Wohninvestments – quo vadis?
Autor
Thomas Krützmann
Blogbeitrag
Vielen Investoren gelten Wohnimmobilien in Krisenzeiten als sicherer Hafen. Tatsächlich scheinen auch diesmal die Corona-bedingten Turbulenzen daran weitgehend vorüberzuziehen – aus guten Gründen.
Das Ziel der Bundesregierung, in dieser Legislaturperiode 1,5 Millionen neue Wohnungen zu bauen, wurde erneut verfehlt. Wir können uns also in den Wachstumsregionen auf eine andauernde Unterversorgung mit bezahlbarem und modernem Wohnraum einstellen. Die hohe Investorennachfrage trifft auf ein quantitativ und qualitativ eingeschränktes Angebot. Gute Bestände werden gehalten. Manche nutzen die Marktlage, um ihr Portfolio zu bereinigen.
Welche Wege gibt es, ein Wohnportfolio auf- und auszubauen?
Zumeist werden Bestandsimmobilien erworben, die nach ihrer konkreten Lage, Bauqualität und Vermietung geprüft und beurteilt werden und wo die Cash Flows rasch fließen. Die Preise für Bestände sind stark gestiegen. Mehr als zwei bis drei Prozent Nettoanfangsrendite sind derzeit kaum erzielbar, nicht viel für ein illiquides Investment. Schnäppchen gibt es nicht mehr, vielmehr ist genaues Hinsehen gefordert. Die Folgerisiken von Bestandsimmobilien sind kaum kalkulierbar. Die Anforderungen der Mieter wie beispielsweise Home Office und Wanderung an periphere Standorte verändern sich. Europäische und nationale gesetzliche Vorschriften, vor allem im Bereich Klimaschutz, werden restriktiver. Wer Anpassungen versäumt, wird dies langfristig bei der Vermietung und Wertentwicklung des Objektes und damit bei seiner tatsächlichen Rentabilität spüren.
Forward Deals haben stark an Bedeutung gewonnen. Allerdings sind auch dort die Nettoanfangsrenditen unter Druck gekommen. Bei realistischer Kalkulation dürften die Nettoanfangsrenditen heute bei guten Projekten zwischen drei und 3,5 Prozent liegen. Die Perspektive des veräußernden Bauträgers bei Forward Deals ist kurz. Er will dadurch seine Liquidität schonen, sein Geschäftsrisiko reduzieren und seinen Gewinn optimieren.
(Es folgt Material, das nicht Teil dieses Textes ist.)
-- ==== Sys2Proof/Laws/MemKeptFns.lean ====
section
/-! SUPPORT. Device memory keeps its canonical form, one lemma a function that writes memory. -/

namespace Sys2Proof.Machine

/-! ### Ops -/

theorem Dev.guard_mem {d0 d p off errs f4}
    (h : MemKept d0 d) (hf : ∀ e, MemKept d0 e → MemKept d0 (f4 e)) : MemKept d0 (Dev.guard d p off errs f4) := by
  unfold Dev.guard
  split
  refine MemKept.next ?_ Dev.reject_frame (by decide)
  assumption
  refine hf _ ?_
  assumption

/-! ### Ing -/

theorem Dev.completeSheet_mem {d} : MemKept d (Dev.completeSheet d) := by
  unfold Dev.completeSheet
  refine MemKept.ite ?_ ?_
  refine MemKept.upd_sys_run_ing ?_
  refine MemKept.ite ?_ ?_
  refine MemKept.trans ?_ Dev.putBytes_mem
  exact MemKept.refl _
  exact MemKept.refl _
  refine MemKept.next ?_ Dev.raise_frame (by decide)
  refine MemKept.upd_sys_run_ing ?_
  refine MemKept.ite ?_ ?_
  refine MemKept.trans ?_ Dev.putBytes_mem
  exact MemKept.refl _
  exact MemKept.refl _

/-! ### Plan -/

theorem Dev.fmapChanged_mem {d} : MemKept d (Dev.fmapChanged d) := by
  unfold Dev.fmapChanged
  refine MemKept.trans ?_ Dev.putBytes_mem
  refine MemKept.upd_plt ?_
  exact MemKept.refl _

theorem Dev.fmapOnce_mem {d gen} : MemKept d (Dev.fmapOnce d gen) := by
  unfold Dev.fmapOnce
  refine MemKept.trans ?_ Dev.fmapChanged_mem
  refine MemKept.upd_plt ?_
  exact MemKept.refl _

theorem Dev.fmapStep_mem {d f} (h : MemKept d0 (f d)) : MemKept d0 (Dev.fmapStep d f) :=
  MemKept.ite h (MemKept.trans h Dev.fmapOnce_mem)

/-! ### Dkl -/

theorem Dev.couch_mem {d p g f3 fr} : MemKept d (Dev.couch d p g f3 fr) := by
  unfold Dev.couch
  (dsimp only; split)
  refine MemKept.next ?_ Dev.assignPage_frame (by decide)
  exact MemKept.refl _
  refine MemKept.foldl ?_ ?_
  refine MemKept.next ?_ Dev.setPageIn_frame (by decide)
  refine MemKept.ite ?_ ?_
  refine MemKept.next ?_ Dev.bump_frame (by decide)
  refine MemKept.next ?_ Dev.assignPage_frame (by decide)
  exact MemKept.refl _
  refine MemKept.next ?_ Dev.assignPage_frame (by decide)
  exact MemKept.refl _
  intro _ _ _
  refine MemKept.trans ?_ Dev.putBytes_mem
  assumption

theorem Dev.captureRecordWrite_mem {d id} : MemKept d (Dev.captureRecordWrite d id) := by
  unfold Dev.captureRecordWrite
  split
  exact MemKept.refl _
  refine MemKept.ite ?_ ?_
  exact MemKept.refl _
  refine MemKept.next ?_ Dev.raise_frame (by decide)
  refine MemKept.ite ?_ ?_
  refine MemKept.upd_dkl ?_
  refine MemKept.trans ?_ Dev.putBytes_mem
  refine MemKept.foldl ?_ ?_
  exact MemKept.refl _
  intro _ _ _
  refine MemKept.trans ?_ Dev.putBytes_mem
  assumption
  refine MemKept.next ?_ Dev.bump_frame (by decide)
  refine MemKept.upd_dkl ?_
  refine MemKept.trans ?_ Dev.putBytes_mem
  refine MemKept.foldl ?_ ?_
  exact MemKept.refl _
  intro _ _ _
  refine MemKept.trans ?_ Dev.putBytes_mem
  assumption

theorem Dev.streamRequest_mem {d a} : MemKept d (Dev.streamRequest d a) := by
  unfold Dev.streamRequest
  refine MemKept.trans ?_ Dev.captureRecordWrite_mem
  refine MemKept.next ?_ Dev.capRequest_frame (by decide)
  refine MemKept.upd_dkl ?_
  exact MemKept.refl _

theorem Dev.streamDue_mem {d n} : MemKept d (Dev.streamDue d n) := by
  induction n generalizing d with
  | zero => exact MemKept.refl _
  | succ n ih =>
    unfold Dev.streamDue
    refine MemKept.ite ?_ ?_
    refine MemKept.trans ?_ ih
    refine MemKept.trans ?_ Dev.streamRequest_mem
    exact MemKept.refl _
    exact MemKept.refl _

/-! ### Acc -/

theorem Dev.writeInt_mem {d a n v} : MemKept d (Dev.writeInt d a n v) := by
  unfold Dev.writeInt
  refine MemKept.trans ?_ Dev.putBytes_mem
  exact MemKept.refl _

theorem Dev.addOne_mem {d r x pl b imag poisoned} : MemKept d (Dev.addOne d r x pl b imag poisoned) := by
  unfold Dev.addOne
  dsimp only
  refine MemKept.ite ?_ ?_
  refine MemKept.next ?_ Dev.saturate_frame (by decide)
  refine MemKept.trans ?_ Dev.writeInt_mem
  exact MemKept.refl _
  refine MemKept.trans ?_ Dev.writeInt_mem
  exact MemKept.refl _

theorem Dev.addEntries_mem {d r x upto poison} : MemKept d (Dev.addEntries d r x upto poison) := by
  unfold Dev.addEntries
  refine MemKept.ite ?_ ?_
  exact MemKept.refl _
  refine MemKept.foldl ?_ ?_
  exact MemKept.refl _
  intro _ _ _
  refine MemKept.trans ?_ Dev.addOne_mem
  refine MemKept.trans ?_ Dev.addOne_mem
  assumption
Langfristige Aspekte wie ökonomische und ökologische Nachhaltigkeit sind aus seiner Sicht sekundär. Der Vertragsgestaltung und -durchsetzung kommt deshalb eine besondere Bedeutung zu.
Eine Alternative stellt der »Develop and hold«-Ansatz dar. Immobilien werden in einem Poolfonds oder Individualmandat zusammen mit einem erfahrenen Partner auf die eigenen Bücher entwickelt und dann in den langfristigen Bestand überführt. Der Investor realisiert den Entwicklungsgewinn selbst und senkt auf diese Weise seine Anschaffungskosten. Zudem sind die Erwerbsnebenkosten niedriger, da sie nur auf das Grundstück anfallen. So ist eine deutliche Überrendite erzielbar. Nutzt man die bestehenden KfW-Förderprogramme mit Tilgungszuschuss, lassen sich im Schnitt Ausschüttungsrenditen von 4,5 Prozent p.a. über die gesamte Haltedauer generieren.
Fazit
Die typischen Entwicklungsrisiken wie Planungszeiten, Bauzeiten und Baukosten kann man nicht ausschließen. Durch einen erfahrenen Partner, den Einstieg nach Vorliegen des Baurechts und die Streuung der Investitionen sind sie jedoch reduzierbar. Stresstests und Risikoanalysen zeigen zudem, dass diese kurzfristigen Risiken systematisch überschätzt werden. Ihnen stehen niedrigere Risiken in der anschließenden Haltephase gegenüber. Aufgrund der Interessensgleichheit von Investor und Entwickler entsteht ein robustes Investment mit ausgewogenem Verhältnis von Chance und Risiko. Letztlich haben alle Ansätze ihre Berechtigung, wenn sie zur Strategie und zum Portfolio des Investors passen. Es gilt überkommene Sichtweisen auf den Prüfstand zu stellen und langfristige Vor- und Nachteile gegeneinander abzuwägen, um zu einem sachgerechten Urteil zu kommen.